Due to cross-sectional design being used, we cannot directly conclude that an increase in RDW is a risk factor for the development of PACG. For this, it should be recommended for longitudinal prospective RCTs for causality assessment and also for multicentre trials to ensure generalisability. Studies should also assess the value of this relationship of the RDW in detecting PACG progression. As far as statistical analysis is concerned for this study, the receiver operating characteristic curve (ROC curve) was not done in our study but it is very helpful for assessment of diagnostic performance of tests like RDW. Hence, it is recommended to apply ROC curve analysis in this type of study.

CONCLUSION

There was a significant positive association between MD and RDW in this study. We found that the use of RDW as an easy, quick, cost effective and outpatient department-based reliable biomarker could be an important future predictor for the severity of PACG. Limited data are available in the literature considering RDW as a risk factor or a simple epiphenomenon of an underlying biological or metabolic imbalance. RDW can be a PACG biomarker and may be used as a screening or supporting adjunct for diagnosing and classifying the severity of PACG.

Ethical approval:

The research/study was approved by the Institutional Review Board at B. J. Medical college and Civil Hospital Ahmedabad, number 72/2021, dated 15th February, 2021.
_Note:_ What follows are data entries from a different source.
/-- An instruction that does not use them does the same whatever the picture and the keys: its fault condition does not
read them, and its own state and the fault taken both carry them along. -/
theorem exec_withPanel {i : Instr} (fb : FrameBuffer) (ks : Vector Bool 16) (hi : usesPanel i = false)
    (h : exec i s = .next t) : exec i (s.withPanel fb ks) = .next (t.withPanel fb ks) := by
  symm
  cases i with
  | cls | drw _ _ _ | skp _ | sknp _ | ldVxK _ => cases hi
  | ret => rw [exec_ret] at h ⊢; cases h; exact congrArg _ (apply_dite (State.withPanel fb ks) _ _ _)
  | call _ => rw [exec_call] at h ⊢; cases h; exact congrArg _ (apply_dite (State.withPanel fb ks) _ _ _)
  | ldB _ => rw [exec_ldB] at h ⊢; cases h; exact congrArg _ (apply_ite (State.withPanel fb ks) _ _ _)
  | storeRegs _ => rw [exec_storeRegs] at h ⊢; cases h; exact congrArg _ (apply_ite (State.withPanel fb ks) _ _ _)
  | loadRegs _ => rw [exec_loadRegs] at h ⊢; cases h; exact congrArg _ (apply_ite (State.withPanel fb ks) _ _ _)
  | _ => cases h; rfl

/-- An instruction other than SKP, SKNP and LD Vx,K does the same whatever the keys. -/
theorem exec_withKeys {i : Instr} (ks : Vector Bool 16) (hi : ∀ x, i ≠ .skp x ∧ i ≠ .sknp x ∧ i ≠ .ldVxK x)
    (h : exec i s = .next t) : exec i { s with key := ks } = .next { t with key := ks } := by
  cases i with
  | skp x => exact absurd rfl (hi x).1
  | sknp x => exact absurd rfl (hi x).2.1
  | ldVxK x => exact absurd rfl (hi x).2.2
  | cls => cases h; rfl
  | drw _ _ _ =>
    rw [exec_drw] at h ⊢; cases h; symm
    exact congrArg _ (apply_ite (fun u : State => { u with key := ks }) _ _ _)
  | _ =>
    have ht : t.withPanel s.fb ks = { t with key := ks } := by rw [← exec_fb rfl h]; rfl
    exact ht ▸ exec_withPanel s.fb ks rfl h

/-- Settles O18: `exec_key`, and `exec_withKeys` for an instruction that reads no key. -/
theorem keysInfluenceOnlyKeyInstructions : Obligations.KeysInfluenceOnlyKeyInstructions :=
  fun _ _ _ ks h => ⟨exec_key h, fun hi => exec_withKeys ks hi h⟩

/-- An instruction other than CLS and DRW does the same whatever the picture, and leaves it. -/
theorem exec_withFb {i : Instr} (fb : FrameBuffer) (hi : (effects s i).display = false)
    (h : exec i s = .next t) : exec i (s.setFb fb) = .next (t.setFb fb) := by
  cases i with
  | cls | drw _ _ _ => cases hi
  | skp _ =>
    rw [exec_skp] at h ⊢; cases h; symm
    exact congrArg _ (apply_dite (State.setFb · fb) _ _ _)
  | sknp _ =>
    rw [exec_sknp] at h ⊢; cases h; symm
    exact congrArg _ (apply_dite (State.setFb · fb) _ _ _)
  | ldVxK x =>
    cases hk : s.lowestKey with
    | some k => rw [exec_ldVxK_of_some hk] at h; cases h; exact exec_ldVxK_of_some (s := s.setFb fb) hk
    | none => rw [exec_ldVxK_of_none hk] at h; cases h; exact exec_ldVxK_of_none (s := s.setFb fb) hk
  | _ =>
    have ht : t.withPanel fb s.key = t.setFb fb := by rw [← exec_key h]; rfl
    exact ht ▸ exec_withPanel fb s.key rfl h

/-- Settles O19: CLS overwrites whatever picture was there, and every other instruction but DRW carries it along. -/
theorem pictureInfluencesOnlyDrw : Obligations.PictureInfluencesOnlyDrw := by
  intro i s t fb hi h
  cases i with
  | cls => cases h; exact ⟨_, rfl, rfl⟩
  | drw x y n => exact absurd rfl (hi x y n)
  | _ => exact ⟨_, exec_withFb fb rfl h, rfl⟩

end Sys2Proof.Machine
end

section
/-! PROOFS (10_state.md). The invariant: what it takes to keep it, the steps (O22), and the outside's operations with
every reachable state (O23). -/

namespace Sys2Proof.Machine

variable {s t : State}

/-! ## Keeping the invariant -/

/-- A state with the memory, the latch and the frames of one that meets the invariant meets it when its pc is bounded. -/
theorem State.Inv.of_same_core (hs : s.Inv) (hpc : t.pc.toNat ≤ 0x10FE) (hmem : t.mem = s.mem := by rfl)
    (hfont : t.font = s.font := by rfl) (hhalt : t.halt = s.halt := by rfl) (hcause : t.cause = s.cause := by rfl)
    (hsp : t.sp = s.sp := by rfl) (hstack : t.stack = s.stack := by rfl) : t.Inv where
  mem := by rw [hmem, hfont]; exact hs.mem
  latch := by unfold State.LatchOk; rw [hhalt, hcause]; exact hs.latch
  frames := by unfold State.FramesOk; rw [hsp, hstack]; exact hs.frames
  pc := hpc

theorem Fault.code_cases (f : Fault) : f.code = 1 ∨ f.code = 2 ∨ f.code = 3 ∨ f.code = 4 := by
  cases f <;> simp [Fault.code]

theorem State.Inv.takeFault (hs : s.Inv) (f : Fault) : (s.takeFault f).Inv :=
  { hs with latch := f.code_cases }

theorem State.Inv.tick (hs : s.Inv) (r : Option Word) : (s.tick r).Inv := hs.of_same_core hs.pc

theorem State.Inv.setPc (hs : s.Inv) {w : Word} (hw : w.toNat ≤ 0x10FE) : (s.setPc w).Inv := hs.of_same_core hw

/-- A store that lies in the address space keeps the memory canonical. -/
theorem State.Inv.writeBytes (hs : s.Inv) {a : Nat} {bs : List Byte} (hr : rangeOk a bs.length = true) :
    (s.setMem (s.mem.writeBytes s.font a bs)).Inv :=
  { hs with mem := storeBytes_wf hs.mem (storeBytes_of_ok hr) }

/-- A frame pushed by a CALL that was fetched (R121, R123). -/
theorem State.Inv.push (hs : s.Inv) (hpc : s.pc.toNat ≤ 0xFFE) (h : s.sp.val < 16) :
    State.Inv { s with stack := s.stack.set s.sp.val s.pc h, sp := ⟨s.sp.val + 1, by omega⟩ } where
  mem := hs.mem
  latch := hs.latch
  frames := fun k hk => by
    by_cases hks : s.sp.val = k.val
    · simpa [Vector.get_eq_getElem, hks] using hpc
    · have hold := hs.frames k (by simp only at hk; omega)
      simpa [Vector.get_eq_getElem, Vector.getElem_set_ne, hks] using hold
  pc := hs.pc

/-- A frame popped (R121). -/
theorem State.Inv.pop (hs : s.Inv) {k : Fin 17} (hk : k.val ≤ s.sp.val) : State.Inv { s with sp := k } :=
  { hs with frames := fun j hj => hs.frames j (Nat.lt_of_lt_of_le hj hk) }

/-! ## The bounds on pc (R25) -/

theorem toNat_add_two_le {w : Word} (h : w.toNat ≤ 0xFFE) : (w + 2).toNat ≤ 0x10FE := by bv_omega

theorem toNat_skip_le {w : Word} (h : w.toNat ≤ 0xFFE) (c : Bool) : (w + if c then 4 else 2).toNat ≤ 0x10FE := by
  cases c <;> simp <;> bv_omega

theorem toNat_zext16_le (nnn : Addr12) : (zext16 nnn).toNat ≤ 0x10FE := by
  have := nnn.isLt
  simp only [zext16, BitVec.toNat_setWidth]
  omega

/-- The highest target of JP V0,nnn is 0xFFF + 0xFF (R128). -/
theorem toNat_jpV0_le (nnn : Addr12) (b : Byte) : (BitVec.ofNat 16 (nnn.toNat + b.toNat)).toNat ≤ 0x10FE := by
  have := nnn.isLt
  have := b.isLt
  simp only [BitVec.toNat_ofNat]
  omega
Declaration of patient consent:

The authors certify that they have obtained all appropriate patient consent.

Conflicts of interest:

Dr. Kamini Mukesh Prajapati is on the editorial Board of the Journal.

Use of artificial intelligence (AI)-assisted technology for manuscript preparation

The authors confirm that there was no use of artificial intelligence (AI)-assisted technology for assisting in the writing or editing of the manuscript and no images were manipulated using AI.

Financial support and sponsorship: Nil.